I don't think they have a psychological classification for internet trolls quite yet.


----------



## oldfan (Mar 14, 2010)

I think it all depends on your definition of violence.:confused05:







Judging by this video, you'll be OK:thumb02:


----------



## osmium (Mar 6, 2007)

HexRei said:


> I don't think they have a psychological classification for internet trolls quite yet.


Even if he is making this up it wouldn't be trolling. This isn't really something that will generate anger or frustration. 

It doesn't matter on my end anyways there aren't any repercussions for responding seriously to the topic. So either he isn't lying and should take my advice or he is lying and my post isn't of any benefit to him either way it has zero impact on my life.


----------



## Rockstar189 (Dec 14, 2006)

Interesting post. Puts my own anger problems into perspective


----------



## HexRei (Apr 27, 2007)

osmium said:


> Even if he is making this up it wouldn't be trolling. This isn't really something that will generate anger or frustration.
> 
> It doesn't matter on my end anyways there aren't any repercussions for responding seriously to the topic. So either he isn't lying and should take my advice or he is lying and my post isn't of any benefit to him either way it has zero impact on my life.


I'm actually enjoying the potentially reverse troll. i mean someone bought that gold.

also, your definition of troll is a little narrow, and your scope shortsighted. I've seen trolls you people wouldn't believe... attack trolls off the shoulder of sherdog. lol


----------



## Rusty (Apr 13, 2010)

oldfan said:


> I think it all depends on your definition of violence.:confused05:
> 
> 
> 
> ...


That's what I was thinking. Unless you're a masochist, you wanting someone to be hurt in a fight will be unfulfilling.


----------



## osmium (Mar 6, 2007)

HexRei said:


> I'm actually enjoying the potentially reverse troll... i mean someone bought that gold.
> 
> also, your definition of troll is a little narrow, and your scope shortsighted.

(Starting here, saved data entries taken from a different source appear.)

-- ==== Sys2Proof/Laws/State.lean ====
section
/-! SUPPORT. One lemma per field per update of the state, true by `rfl`, so that no later proof unfolds a record update. -/

namespace Sys2Proof.Machine

@[simp] theorem State.setD_a (s : State) (v : Word) : (s.setD v).a = hiByte v := rfl
@[simp] theorem State.setD_b (s : State) (v : Word) : (s.setD v).b = loByte v := rfl
@[simp] theorem State.setD_x (s : State) (v : Word) : (s.setD v).x = s.x := rfl
@[simp] theorem State.setD_y (s : State) (v : Word) : (s.setD v).y = s.y := rfl
@[simp] theorem State.setD_sp (s : State) (v : Word) : (s.setD v).sp = s.sp := rfl
@[simp] theorem State.setD_pc (s : State) (v : Word) : (s.setD v).pc = s.pc := rfl
@[simp] theorem State.setD_ccr (s : State) (v : Word) : (s.setD v).ccr = s.ccr := rfl
@[simp] theorem State.setD_tmp1 (s : State) (v : Word) : (s.setD v).tmp1 = s.tmp1 := rfl
@[simp] theorem State.setD_tmp2 (s : State) (v : Word) : (s.setD v).tmp2 = s.tmp2 := rfl
@[simp] theorem State.setD_tmp3 (s : State) (v : Word) : (s.setD v).tmp3 = s.tmp3 := rfl
@[simp] theorem State.setD_ppage (s : State) (v : Word) : (s.setD v).ppage = s.ppage := rfl
@[simp] theorem State.setD_iDelay (s : State) (v : Word) : (s.setD v).iDelay = s.iDelay := rfl
@[simp] theorem State.setD_ruleAhead (s : State) (v : Word) : (s.setD v).ruleAhead = s.ruleAhead := rfl
@[simp] theorem State.setD_run (s : State) (v : Word) : (s.setD v).run = s.run := rfl
@[simp] theorem State.setD_mem (s : State) (v : Word) : (s.setD v).mem = s.mem := rfl
@[simp] theorem State.setD_devices (s : State) (v : Word) : (s.setD v).devices = s.devices := rfl
@[simp] theorem State.setD_dev (s : State) (v : Word) : (s.setD v).dev = s.dev := rfl
@[simp] theorem State.setD_inputs (s : State) (v : Word) : (s.setD v).inputs = s.inputs := rfl
@[simp] theorem State.setD_tmp2Known (s : State) (v : Word) : (s.setD v).tmp2Known = s.tmp2Known := rfl
@[simp] theorem State.setD_tmp3Known (s : State) (v : Word) : (s.setD v).tmp3Known = s.tmp3Known := rfl
@[simp] theorem State.setD_freeIdx (s : State) (v : Word) : (s.setD v).freeIdx = s.freeIdx := rfl
@[simp] theorem State.setD_writeLimit (s : State) (v : Word) : (s.setD v).writeLimit = s.writeLimit := rfl

@[simp] theorem State.writeCcr_a (s : State) (v : Byte) : (s.writeCcr v).a = s.a := rfl
@[simp] theorem State.writeCcr_b (s : State) (v : Byte) : (s.writeCcr v).b = s.b := rfl
@[simp] theorem State.writeCcr_x (s : State) (v : Byte) : (s.writeCcr v).x = s.x := rfl
@[simp] theorem State.writeCcr_y (s : State) (v : Byte) : (s.writeCcr v).y = s.y := rfl
@[simp] theorem State.writeCcr_sp (s : State) (v : Byte) : (s.writeCcr v).sp = s.sp := rfl
@[simp] theorem State.writeCcr_pc (s : State) (v : Byte) : (s.writeCcr v).pc = s.pc := rfl
@[simp] theorem State.writeCcr_ccr (s : State) (v : Byte) : (s.writeCcr v).ccr = s.ccr.write v := rfl
@[simp] theorem State.writeCcr_tmp1 (s : State) (v : Byte) : (s.writeCcr v).tmp1 = s.tmp1 := rfl
@[simp] theorem State.writeCcr_tmp2 (s : State) (v : Byte) : (s.writeCcr v).tmp2 = s.tmp2 := rfl
@[simp] theorem State.writeCcr_tmp3 (s : State) (v : Byte) : (s.writeCcr v).tmp3 = s.tmp3 := rfl
@[simp] theorem State.writeCcr_ppage (s : State) (v : Byte) : (s.writeCcr v).ppage = s.ppage := rfl
@[simp] theorem State.writeCcr_iDelay (s : State) (v : Byte) : (s.writeCcr v).iDelay = s.iDelay := rfl
@[simp] theorem State.writeCcr_ruleAhead (s : State) (v : Byte) : (s.writeCcr v).ruleAhead = s.ruleAhead := rfl
@[simp] theorem State.writeCcr_run (s : State) (v : Byte) : (s.writeCcr v).run = s.run := rfl
@[simp] theorem State.writeCcr_mem (s : State) (v : Byte) : (s.writeCcr v).mem = s.mem := rfl
@[simp] theorem State.writeCcr_devices (s : State) (v : Byte) : (s.writeCcr v).devices = s.devices := rfl
@[simp] theorem State.writeCcr_dev (s : State) (v : Byte) : (s.writeCcr v).dev = s.dev := rfl
@[simp] theorem State.writeCcr_inputs (s : State) (v : Byte) : (s.writeCcr v).inputs = s.inputs := rfl
@[simp] theorem State.writeCcr_tmp2Known (s : State) (v : Byte) : (s.writeCcr v).tmp2Known = s.tmp2Known := rfl
@[simp] theorem State.writeCcr_tmp3Known (s : State) (v : Byte) : (s.writeCcr v).tmp3Known = s.tmp3Known := rfl
@[simp] theorem State.writeCcr_freeIdx (s : State) (v : Byte) : (s.writeCcr v).freeIdx = s.freeIdx := rfl
@[simp] theorem State.writeCcr_writeLimit (s : State) (v : Byte) : (s.writeCcr v).writeLimit = s.writeLimit := rfl

@[simp] theorem State.touch_a (s : State) (p : Word) : (s.touch p).a = s.a := rfl
@[simp] theorem State.touch_b (s : State) (p : Word) : (s.touch p).b = s.b := rfl
@[simp] theorem State.touch_x (s : State) (p : Word) : (s.touch p).x = s.x := rfl
@[simp] theorem State.touch_y (s : State) (p : Word) : (s.touch p).y = s.y := rfl
@[simp] theorem State.touch_sp (s : State) (p : Word) : (s.touch p).sp = s.sp := rfl
@[simp] theorem State.touch_pc (s : State) (p : Word) : (s.touch p).pc = s.pc := rfl
@[simp] theorem State.touch_ccr (s : State) (p : Word) : (s.touch p).ccr = s.ccr := rfl
@[simp] theorem State.touch_tmp1 (s : State) (p : Word) : (s.touch p).tmp1 = s.tmp1 := rfl
@[simp] theorem State.touch_tmp2 (s : State) (p : Word) : (s.touch p).tmp2 = s.tmp2 := rfl
@[simp] theorem State.touch_tmp3 (s : State) (p : Word) : (s.touch p).tmp3 = s.tmp3 := rfl
@[simp] theorem State.touch_ppage (s : State) (p : Word) : (s.touch p).ppage = s.ppage := rfl
@[simp] theorem State.touch_iDelay (s : State) (p : Word) : (s.touch p).iDelay = s.iDelay := rfl
@[simp] theorem State.touch_ruleAhead (s : State) (p : Word) : (s.touch p).ruleAhead = s.ruleAhead := rfl
@[simp] theorem State.touch_run (s : State) (p : Word) : (s.touch p).run = s.run := rfl
@[simp] theorem State.touch_mem (s : State) (p : Word) : (s.touch p).mem = s.mem := rfl
@[simp] theorem State.touch_devices (s : State) (p : Word) : (s.touch p).devices = s.afterRead p := rfl
@[simp] theorem State.touch_dev (s : State) (p : Word) : (s.touch p).dev = s.dev := rfl
@[simp] theorem State.touch_inputs (s : State) (p : Word) : (s.touch p).inputs = s.inputs := rfl
@[simp] theorem State.touch_tmp2Known (s : State) (p : Word) : (s.touch p).tmp2Known = s.tmp2Known := rfl
@[simp] theorem State.touch_tmp3Known (s : State) (p : Word) : (s.touch p).tmp3Known = s.tmp3Known := rfl
@[simp] theorem State.touch_freeIdx (s : State) (p : Word) : (s.touch p).freeIdx = s.freeIdx := rfl
@[simp] theorem State.touch_writeLimit (s : State) (p : Word) : (s.touch p).writeLimit = s.writeLimit := rfl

Well that is what a troll is someone trying to either disrupt a conversation or gain responses of anger or frustration from others. Saying something as a joke or a prank or what have you doesn't make it trolling by default nor does making up a story to gain emotional responses in a broad sense because then you are saying Emily Bronte was a troll for writing Wuthering Heights.


----------



## ViKtoricus (Aug 13, 2011)

oldfan said:


> I think it all depends on your definition of violence.:confused05:
> 
> 
> 
> ...


Ahh. lol. You're hilarious...

But seriously though. If I was a pro fighter, it would be easy for me to defend my assaults inside of the octagon/ring with the justification that "it is all included in the sport."

Think about this. If I DON'T do MMA, I may very well end up getting into bar fights. However, if I do get involved in MMA, all my bloodlust will be focused on the mat.

It's a justifiable act. Because after all, consensual violence among two men who are genuinely ready to beat the shit out of each other AND get beaten to a bloody pulp, is the ultimate form of civilization.


----------



## Rusty (Apr 13, 2010)

ViKtoricus said:


> Ahh. lol. You're hilarious...
> 
> But seriously though. If I was a pro fighter, it would be easy for me to defend my assaults inside of the octagon/ring with the justification that "it is all included in the sport."
> 
> ...


You shouldn't be fighting a man in the first place. If you measure civility by a persons ability to absorb an ass whooping you would be a gardener for no other reason than the lack of toilets to clean.


----------



## Soojooko (Jun 4, 2009)

Ive seen some seriously crazy violent kids join a boxing gym and turn their lives right around. Im of the belief that combat sports are perfect for people like you ViKtoricus. Gets it all out of your system and allows you to go out into the real world and not get into trouble. One particular dude I knew used to fight on the street regularly. Violent horrible fights. It all stopped the moment he started to box. I'm assuming MMA can just as easily fill that void.


----------



## mmaswe82 (Feb 22, 2010)

Is it just me or does anyone else see a potentially epic match here?






My money is on the new guy.


----------



## smokelaw1 (Aug 3, 2007)

mmaswe82 said:


> Is it just me or does anyone else see a potentially epic match here?
> *snip*
> My money is on the new guy.


That is EXACTLY what I thought on seeing the first post. Not sure though, about your bet after watching his "training" vid. I do know I would love to see that fight. 

To the OP: On the off chance you are serious. yes. Train MMA. Spar with higher level people. They will teach you to control your emotions. First time you try to hurt a BJJ purple belt (or a blue for that matter) as a no-stripe white belt, you will learn the error of your ways. Same with Muay Thai. First time, in friendly sparring, you go too hard against some guy with real expereince, you will stop doing that. 

As for taking pro (how about amature first, eh?) fights to let out your bloodlust, I wholeheartedly encourage it. If it takes you to where you need to be to not fight on the street, you win. If you develop an undefeated record and become the next GSP, we all win. If you take a violent ass-kicking, and never fight again (in the ring or the street), then well, I guess we all win there too.


----------



## Dr Gonzo (May 27, 2010)

oldfan said:


> I think it all depends on your definition of violence.:confused05:
> 
> 
> 
> ...







Would be epic.


----------



## The Horticulturist (Feb 16, 2009)

NO, but you should start training at AKA right away. They have a special program for guys like you. Good luck.

EDIT(I didn't read the thread before I posted! To be honest, I didn't even read the whole first post... I fell for it. Well, I love this place sometimes.)


----------